WHAT YOU ARE ASKED TO DO:
Which lines below fall between the one containing "named pieces. -/" and the one containing "(10 R19), FAULTED"? Repeat them exactly, counting both of those lines, and add nothing else.

EXTRACTED RECORDS:

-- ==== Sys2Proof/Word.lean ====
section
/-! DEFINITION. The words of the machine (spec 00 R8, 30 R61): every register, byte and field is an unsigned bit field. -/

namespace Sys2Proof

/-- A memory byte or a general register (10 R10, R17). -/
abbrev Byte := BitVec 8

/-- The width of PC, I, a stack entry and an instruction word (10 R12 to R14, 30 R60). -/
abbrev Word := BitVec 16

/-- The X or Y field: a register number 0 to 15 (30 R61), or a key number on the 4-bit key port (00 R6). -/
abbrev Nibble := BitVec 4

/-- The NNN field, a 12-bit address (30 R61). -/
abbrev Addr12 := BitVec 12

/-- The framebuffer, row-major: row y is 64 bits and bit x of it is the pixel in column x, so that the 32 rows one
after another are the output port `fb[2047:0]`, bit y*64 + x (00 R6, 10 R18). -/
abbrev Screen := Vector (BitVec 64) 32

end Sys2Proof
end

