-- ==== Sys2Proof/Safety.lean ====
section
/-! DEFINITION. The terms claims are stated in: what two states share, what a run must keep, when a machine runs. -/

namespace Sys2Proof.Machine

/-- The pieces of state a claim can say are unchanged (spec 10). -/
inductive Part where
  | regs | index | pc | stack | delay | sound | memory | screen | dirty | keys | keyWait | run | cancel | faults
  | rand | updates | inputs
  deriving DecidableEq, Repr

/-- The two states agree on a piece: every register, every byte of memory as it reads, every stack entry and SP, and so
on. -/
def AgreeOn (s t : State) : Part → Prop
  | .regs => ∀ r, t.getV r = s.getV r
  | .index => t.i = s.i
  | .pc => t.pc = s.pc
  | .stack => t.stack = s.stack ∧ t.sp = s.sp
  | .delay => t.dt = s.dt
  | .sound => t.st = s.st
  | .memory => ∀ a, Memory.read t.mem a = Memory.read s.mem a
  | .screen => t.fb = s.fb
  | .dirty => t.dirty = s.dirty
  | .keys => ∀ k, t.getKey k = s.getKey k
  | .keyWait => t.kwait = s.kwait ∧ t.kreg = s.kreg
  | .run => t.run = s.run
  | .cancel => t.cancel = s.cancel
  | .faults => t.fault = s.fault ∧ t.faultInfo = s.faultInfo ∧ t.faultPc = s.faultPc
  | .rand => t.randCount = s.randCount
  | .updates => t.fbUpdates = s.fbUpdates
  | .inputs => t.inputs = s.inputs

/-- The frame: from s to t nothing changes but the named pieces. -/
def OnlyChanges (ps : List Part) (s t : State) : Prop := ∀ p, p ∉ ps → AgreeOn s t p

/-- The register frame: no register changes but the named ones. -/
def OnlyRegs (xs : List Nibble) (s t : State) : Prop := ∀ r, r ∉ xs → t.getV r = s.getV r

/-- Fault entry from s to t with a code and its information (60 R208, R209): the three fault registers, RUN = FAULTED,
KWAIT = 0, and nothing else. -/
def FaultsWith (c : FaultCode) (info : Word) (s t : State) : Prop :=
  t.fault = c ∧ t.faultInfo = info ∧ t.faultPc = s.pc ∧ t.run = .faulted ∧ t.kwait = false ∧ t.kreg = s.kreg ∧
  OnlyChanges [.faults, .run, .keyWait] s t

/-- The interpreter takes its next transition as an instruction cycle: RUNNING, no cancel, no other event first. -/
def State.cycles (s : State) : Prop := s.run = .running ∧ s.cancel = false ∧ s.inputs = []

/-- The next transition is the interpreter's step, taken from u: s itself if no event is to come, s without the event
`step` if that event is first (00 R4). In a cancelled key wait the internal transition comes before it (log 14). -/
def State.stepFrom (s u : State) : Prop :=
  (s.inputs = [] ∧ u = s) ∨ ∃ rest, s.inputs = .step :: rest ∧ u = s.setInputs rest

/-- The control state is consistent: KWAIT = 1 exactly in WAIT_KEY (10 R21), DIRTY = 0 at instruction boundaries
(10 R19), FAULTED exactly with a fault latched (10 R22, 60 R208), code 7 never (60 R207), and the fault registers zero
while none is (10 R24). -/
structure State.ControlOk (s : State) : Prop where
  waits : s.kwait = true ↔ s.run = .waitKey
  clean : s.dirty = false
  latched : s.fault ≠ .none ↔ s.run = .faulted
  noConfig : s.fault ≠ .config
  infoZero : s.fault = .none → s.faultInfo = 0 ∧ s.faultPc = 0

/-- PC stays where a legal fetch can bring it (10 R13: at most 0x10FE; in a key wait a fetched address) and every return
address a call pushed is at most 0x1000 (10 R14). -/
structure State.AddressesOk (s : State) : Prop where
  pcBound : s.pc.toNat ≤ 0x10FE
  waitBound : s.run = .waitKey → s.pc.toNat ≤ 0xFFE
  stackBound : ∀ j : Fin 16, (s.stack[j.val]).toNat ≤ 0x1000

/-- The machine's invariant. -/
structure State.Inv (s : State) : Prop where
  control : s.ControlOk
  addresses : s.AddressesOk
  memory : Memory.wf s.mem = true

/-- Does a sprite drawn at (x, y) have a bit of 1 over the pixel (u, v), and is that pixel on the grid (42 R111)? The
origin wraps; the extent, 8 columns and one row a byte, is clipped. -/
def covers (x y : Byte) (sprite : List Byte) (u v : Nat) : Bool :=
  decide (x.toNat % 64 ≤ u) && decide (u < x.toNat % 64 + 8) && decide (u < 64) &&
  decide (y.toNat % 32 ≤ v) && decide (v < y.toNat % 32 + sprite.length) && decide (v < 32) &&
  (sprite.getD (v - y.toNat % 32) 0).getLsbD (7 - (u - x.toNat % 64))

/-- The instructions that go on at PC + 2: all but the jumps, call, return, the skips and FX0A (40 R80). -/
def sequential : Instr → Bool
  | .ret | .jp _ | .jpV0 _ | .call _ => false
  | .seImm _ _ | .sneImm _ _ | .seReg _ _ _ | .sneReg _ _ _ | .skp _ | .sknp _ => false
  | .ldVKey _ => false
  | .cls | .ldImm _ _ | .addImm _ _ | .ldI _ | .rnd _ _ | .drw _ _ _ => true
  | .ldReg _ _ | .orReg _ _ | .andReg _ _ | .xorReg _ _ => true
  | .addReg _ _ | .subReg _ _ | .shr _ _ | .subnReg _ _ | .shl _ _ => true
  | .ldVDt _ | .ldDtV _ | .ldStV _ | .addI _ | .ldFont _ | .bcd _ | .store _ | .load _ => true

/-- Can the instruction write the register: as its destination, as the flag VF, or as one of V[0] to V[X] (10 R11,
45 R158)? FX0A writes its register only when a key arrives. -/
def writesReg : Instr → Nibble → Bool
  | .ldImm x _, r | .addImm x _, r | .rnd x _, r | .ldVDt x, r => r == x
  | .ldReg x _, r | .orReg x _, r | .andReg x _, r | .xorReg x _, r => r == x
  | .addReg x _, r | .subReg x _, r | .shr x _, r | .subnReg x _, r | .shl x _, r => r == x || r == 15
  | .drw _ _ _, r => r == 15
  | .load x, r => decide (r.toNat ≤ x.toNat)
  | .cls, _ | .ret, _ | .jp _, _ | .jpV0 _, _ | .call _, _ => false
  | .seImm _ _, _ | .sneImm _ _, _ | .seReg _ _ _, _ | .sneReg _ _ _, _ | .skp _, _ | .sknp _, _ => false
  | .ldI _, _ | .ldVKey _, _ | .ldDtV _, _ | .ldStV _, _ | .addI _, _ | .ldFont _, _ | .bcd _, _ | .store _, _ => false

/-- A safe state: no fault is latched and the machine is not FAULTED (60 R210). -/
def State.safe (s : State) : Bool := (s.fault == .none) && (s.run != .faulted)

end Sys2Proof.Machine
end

THE ANSWER:
/-- The frame: from s to t nothing changes but the named pieces. -/
def OnlyChanges (ps : List Part) (s t : State) : Prop := ∀ p, p ∉ ps → AgreeOn s t p

/-- The register frame: no register changes but the named ones. -/
def OnlyRegs (xs : List Nibble) (s t : State) : Prop := ∀ r, r ∉ xs → t.getV r = s.getV r

/-- Fault entry from s to t with a code and its information (60 R208, R209): the three fault registers, RUN = FAULTED,
KWAIT = 0, and nothing else. -/
def FaultsWith (c : FaultCode) (info : Word) (s t : State) : Prop :=
  t.fault = c ∧ t.faultInfo = info ∧ t.faultPc = s.pc ∧ t.run = .faulted ∧ t.kwait = false ∧ t.kreg = s.kreg ∧
  OnlyChanges [.faults, .run, .keyWait] s t

/-- The interpreter takes its next transition as an instruction cycle: RUNNING, no cancel, no other event first. -/
def State.cycles (s : State) : Prop := s.run = .running ∧ s.cancel = false ∧ s.inputs = []

/-- The next transition is the interpreter's step, taken from u: s itself if no event is to come, s without the event
`step` if that event is first (00 R4). In a cancelled key wait the internal transition comes before it (log 14). -/
def State.stepFrom (s u : State) : Prop :=
  (s.inputs = [] ∧ u = s) ∨ ∃ rest, s.inputs = .step :: rest ∧ u = s.setInputs rest

/-- The control state is consistent: KWAIT = 1 exactly in WAIT_KEY (10 R21), DIRTY = 0 at instruction boundaries
(10 R19), FAULTED exactly with a fault latched (10 R22, 60 R208), code 7 never (60 R207), and the fault registers zero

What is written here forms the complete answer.